Chris Rabe is a postdoctoral associate in SERC and in the MIT Environmental Solutions Initiative (ESI). His projects and research are broadly focused on better understanding and expanding climate justice and sustainability education across disciplines. At ESI, Chris is leading a curriculum development project called the Climate Justice Instructional Toolkit, which provides faculty and instructors across disciplines with adaptable climate justice teaching modules and support. 
 
In addition, Chris leads the Climate, Environment, and Sustainability Infusion Fellowship, a project designed to support faculty and instructional staff in integrating climate and sustainability content into their teaching. Chris’ research also explores the intersection of emotional well-being and climate change in educational settings, as well as how climate justice teaching can overlap with inclusive and anti-racist practices.  
 
As a SERC postdoc, Chris plans to continue better understanding how different disciplines, such as computing, can better address climate justice within the curriculum by co-creating educational modules with SERC Scholars. Chris earned his PhD at UMass Boston in higher education, and spent more than a decade as an ESL and composition instructor in a variety of contexts.

Dr. Michelle Spektor

Michelle Spektor is the MIT-IBM Postdoctoral Fellow in Computing and Society at SERC. As a historian of technology, she studies the past as a source of insight into the social, political, and ethical implications of surveillance technologies in the present. Her research examines why states are increasingly using biometric systems to identify their own citizens, and how these systems shape state-citizen relationships and politics of national belonging. Her current book project pursues these questions by tracing the transnational history of British and Israeli biometric infrastructures since 1904.

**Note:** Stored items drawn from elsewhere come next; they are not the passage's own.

/-! The commands (R285). -/

/-- RESET_PARTITION (0x0504), of the LD bound to the partition or the owner. -/
def execResetPartition (ld : LdId) (p : PartId) (s : State) : Out :=
  s.command ld 0x0504 p.val false (fun n s =>
    if s.mayAsk ld p = false then (s.refuse n Cs.denied 0x1B).ev .hub Ev.CX_PRIV_DENIED [ld.val, 0x0504]
    else if s.f (pt p) F.RS_STATUS_withdrawn = 1 ∨ s.enabled p = false then s.refuse n Cs.refused 0x91
    else s.startReset p 1 ld.val false (some (n.ld, n.bit)))

/-- FUNCTION_LEVEL_RESET: the control page and the completion queue of an LD clear without completions, and each partition
bound to it is reset. -/
def execFunctionLevelReset (ld : LdId) (s : State) : Out :=
  if s.stew.die = false then .next s
  else
    let s : State := { s with
      ctlPage := s.ctlPage.filter (fun c => decide (c.1 / 4096 ≠ ld.val)),
      notices := s.notices.filter (fun n => decide (n.ld ≠ ld.val)),
      comps := s.comps.filter (fun c => decide (c.ld ≠ ld.val)) }
    let s := (([1, 2, 3, 4] : List Nat).foldl (fun t m => t.showPend m) s).devClearLd ld 0 0x1000
    .next ((allParts.filter (fun p => s.bound ld p)).foldl (fun t p => t.startReset p 2 ld.val false none) s)

end Sys2Proof.Machine
end

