/-- QRECV and QRECV.TRY with a readable word complete (R144): the oldest word of the queue is taken and stands in
s(ra+1):s(ra), its credit starts back; QRECV.TRY on an empty queue completes with bit 0 of its predicate clear and takes
nothing. The ring write pointer (R146), after a release to the ring in the same cycle (R148), the credits of a channel and
each value of GETS (R109) go to their register; where no ring message is on its way nothing else changes.

RING.ADV by the ring's reader, of no more units than wait, completes, where no ring message is on its way to the quire
(a release in the same cycle comes first, R148): the read pointer advances by s(ra) modulo 2^32,
the units' credits start back, no memory and no scalar register changes (R148). By a stitcher that is not the reader it
completes with the pointer unchanged and the tick failed.

PRESS.GO, LEAF.FILL, LEAF.COPY and HINT that may issue, with an aligned readable descriptor and room in their queue,
complete (03_presses.md R63, 05_leaf_store.md R131, 07_catchword_paging.md R174): the descriptor's 64 bytes stand in the
queue they name with the stitcher that sent them, last where every other entered before, and no register of the stitcher and no memory changes; a HINT of no
entries has no effect but its issue.
States completion, that exec answers a next state with the effect named, for: qrecv, qrecvTry, ringAdv, ringWp, credits,
pressGo, hint, leafFill, leafCopy, gets. -/
def Obligations.Receives : Prop :=
  (
    (∀ (u : StId) (ra : SReg) (n : BitVec 2) (w : QWord) (l : List QWord) (s : State), s.canIssue u (.qrecv u ra n) = true →
      spGet [] (s.st u).queues n.toNat = w :: l →
      ∃ t, exec (.qrecv u ra n) s = .next t ∧ Advances u s t ∧ MemoriesKept s t ∧
        spGet [] (t.st u).queues n.toNat = l ∧ t.creditFlights.length = s.creditFlights.length + 1 ∧
        (∀ r, (t.st u).s r = if r = 0 then 0 else if r = ra + 1 then w.data.extractLsb' 32 32
          else if r = ra then w.data.extractLsb' 0 32 else (s.st u).s r)) ∧
    (∀ (u : StId) (ra : SReg) (pd : PReg) (n : BitVec 2) (s : State), s.canIssue u (.qrecvTry u ra pd n) = true →
      spGet [] (s.st u).queues n.toNat = [] →
      ∃ t, exec (.qrecvTry u ra pd n) s = .next t ∧ WrotePredicate u pd ((s.st u).p pd &&& ~~~ 1#64) s t) ∧
    (∀ (u : StId) (ra : SReg) (pd : PReg) (n : BitVec 2) (w : QWord) (l : List QWord) (s : State),
      s.canIssue u (.qrecvTry u ra pd n) = true → spGet [] (s.st u).queues n.toNat = w :: l →
      w.at_ ≤ (s.st u).nextAt →
      ∃ t, exec (.qrecvTry u ra pd n) s = .next t ∧ Advances u s t ∧ MemoriesKept s t ∧
        spGet [] (t.st u).queues n.toNat = l ∧ t.creditFlights.length = s.creditFlights.length + 1 ∧
        ((t.st u).p pd).getLsbD 0 = true) ∧
    (∀ (u : StId) (ra rb : SReg) (s : State), s.canIssue u (.ringWp u ra rb) = true → ((s.st u).s rb).toNat < 16 →
      ∃ t, exec (.ringWp u ra rb) s = .next t ∧
        (t.st u).s ra = if ra = 0 then 0 else t.rd (rb_ u.quire ((s.st u).s rb).toNat) R.CH_RING_WP) ∧
    (∀ (u : StId) (ra rb : SReg) (s : State), s.canIssue u (.ringWp u ra rb) = true → ((s.st u).s rb).toNat < 16 →
      noRing s u.quire →
      ∃ t, exec (.ringWp u ra rb) s = .next t ∧
        WroteScalar u ra (s.rd (rb_ u.quire ((s.st u).s rb).toNat) R.CH_RING_WP) s t) ∧
    (∀ (u : StId) (ra rb : SReg) (s : State), s.canIssue u (.credits u ra rb) = true →
      ∃ t, exec (.credits u ra rb) s = .next t ∧
        WroteScalar u ra (BitVec.ofNat 32 (s.f (eb u.quire (((s.st u).s rb).toNat % 256)) F.CH_ROUTE_D_held)) s t) ∧
    (∀ (u : StId) (ra : SReg) (sel : BitVec 5) (s : State), s.canIssue u (.gets u ra sel) = true →
      ∃ t v, exec (.gets u ra sel) s = .next t ∧ WroteScalar u ra v s t ∧
        (sel.toNat = 0 → v.toNat = u.st.val) ∧ (sel.toNat = 1 → v.toNat = u.quire.val % 8) ∧
        (sel.toNat = 2 → v.toNat = u.quire.val / 8) ∧ (sel.toNat = 5 → v.toNat = s.f (qb u.quire) F.CH_EPOCH_epoch) ∧
        (sel.toNat = 10 → v = (s.st u).lfsr) ∧ (10 < sel.toNat → v = 0))) ∧
  (
    ∀ (u : StId) (ra rb : SReg) (s : State), s.canIssue u (.ringAdv u ra rb) = true →
      let n := ((s.st u).s ra).toNat
      let b := rb_ u.quire ((s.st u).s rb).toNat
      ((s.st u).s rb).toNat < 16 → noRing s u.quire →
      (s.f b F.CH_RING_CFG_valid = 1 → s.f b F.CH_RING_CFG_reader = u.st.val →
        n ≤ (s.f b F.CH_RING_WP_wp + 2 ^ 32 - s.f b F.CH_RING_RP_rp) % 2 ^ 32 →
        ∃ t, exec (.ringAdv u ra rb) s = .next t ∧ Advances u s t ∧ MemoriesKept s t ∧
          t.f b F.CH_RING_RP_rp = (s.f b F.CH_RING_RP_rp + n) % 2 ^ 32 ∧
          t.f b F.CH_RING_WP_wp = s.f b F.CH_RING_WP_wp ∧
          t.creditFlights.length = s.creditFlights.length + (if n = 0 then 0 else 1) ∧
          (∀ r, (t.st u).s r = (s.st u).s r) ∧ t.parts = s.parts) ∧
      (s.f b F.CH_RING_CFG_reader ≠ u.st.val →
        ∃ t, exec (.ringAdv u ra rb) s = .next t ∧ Advances u s t ∧ MemoriesKept s t ∧
          t.f b F.CH_RING_RP_rp = s.f b F.CH_RING_RP_rp ∧ t.creditFlights = s.creditFlights ∧
          ((s.part (partOf u.quire)).frameOpen = true → (t.part (partOf u.quire)).failed = true))) ∧
  (
    (∀ (u : StId) (ra : SReg) (x : PressId) (sp : Space) (s : State), s.canIssue u (.pressGo u ra x sp) = true →
      let a := ((s.st u).s ra).toNat
      s.inRange u.quire sp a 64 64 = true → (s.press u.quire x).places < 4 →
      readableAt s u sp a 64 →
      ∃ t d, exec (.pressGo u ra x sp) s = .next t ∧ Advances u s t ∧ MemoriesKept s t ∧
        d ∈ (t.press u.quire x).queue ∧ (t.press u.quire x).queue.length = (s.press u.quire x).queue.length + 1 ∧
        ((∀ o ∈ (s.press u.quire x).queue, o.enterAt < d.enterAt) →
          (t.press u.quire x).queue = (s.press u.quire x).queue ++ [d]) ∧
        (s.st u).nextAt < d.enterAt ∧ (t.press u.quire x).run = (s.press u.quire x).run ∧
        d.bytes = (match sp with
          | .pocket => memRead (s.st u).pocket a 64
          | .leaf => memRead (s.qu u.quire).leaf a 64) ∧
        d.addr = a ∧ d.sender = u.st.val ∧ t.press u.quire (!x) = s.press u.quire (!x) ∧
        (∀ r, (t.st u).s r = (s.st u).s r)) ∧
    (∀ (u : StId) (ra : SReg) (s : State), s.canIssue u (.leafFill u ra) = true →
      let a := ((s.st u).s ra).toNat
      s.inRange u.quire .pocket a 64 64 = true → (s.qu u.quire).ops.length < 4 → readablePocket (s.st u) a 64 →
      ∃ t o, exec (.leafFill u ra) s = .next t ∧ Advances u s t ∧ MemoriesKept s t ∧
        (t.qu u.quire).ops = (s.qu u.quire).ops ++ [o] ∧ o.bytes = memRead (s.st u).pocket a 64 ∧ o.op = 0 ∧
        o.sender = u.st.val ∧ (∀ r, (t.st u).s r = (s.st u).s r)) ∧
    (∀ (u : StId) (ra : SReg) (s : State), s.canIssue u (.leafCopy u ra) = true →
      let a := ((s.st u).s ra).toNat
      s.inRange u.quire .pocket a 64 64 = true → (s.qu u.quire).ops.length < 4 → readablePocket (s.st u) a 64 →
      ∃ t o, exec (.leafCopy u ra) s = .next t ∧ Advances u s t ∧ MemoriesKept s t ∧
        (t.qu u.quire).ops = (s.qu u.quire).ops ++ [o] ∧ o.bytes = memRead (s.st u).pocket a 64 ∧ o.op = 1 ∧
        o.sender = u.st.val ∧ (∀ r, (t.st u).s r = (s.st u).s r)) ∧
    (∀ (u : StId) (ra rb : SReg) (s : State), s.canIssue u (.hint u ra rb) = true → (s.st u).s rb = 0 →
      ∃ t, exec (.hint u ra rb) s = .next t ∧ OnlyStitcher u s t ∧ Advances u s t) ∧
    (∀ (u : StId) (ra rb : SReg) (s : State), s.canIssue u (.hint u ra rb) = true →
      let a := ((s.st u).s ra).toNat
      let n := ((s.st u).s rb).toNat
      1 ≤ n → n ≤ 64 → s.inRange u.quire .pocket a 64 (16 * n) = true → readablePocket (s.st u) a (16 * n) →
      s.hintQueue u.quire + n ≤ 512 → (s.qu u.quire).discarding = false →
      ∃ t l, exec (.hint u ra rb) s = .next t ∧ Advances u s t ∧ MemoriesKept s t ∧
        (t.part (partOf u.quire)).hints = (s.part (partOf u.quire)).hints ++ l ∧ l.length = n ∧
        (∀ (k : Nat) (h : Hint), l[k]? = some h → h.owner = u.quire ∧ h.sender = u.st.val ∧ h.index = k ∧
          h.word = leNat (memRead (s.st u).pocket (a + 16 * k) 8))))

Before joining SERC, Michelle was a lecturer in the Science, Technology, and Society Program at Tufts University, where she taught courses on the history and social dimensions of surveillance, state governance, and the life sciences. She has a PhD in History, Anthropology, and Science, Technology, and Society from MIT, and previously held fellowships at the Center for International Security and Cooperation, and the Institute for Human-Centered Artificial Intelligence, at Stanford University.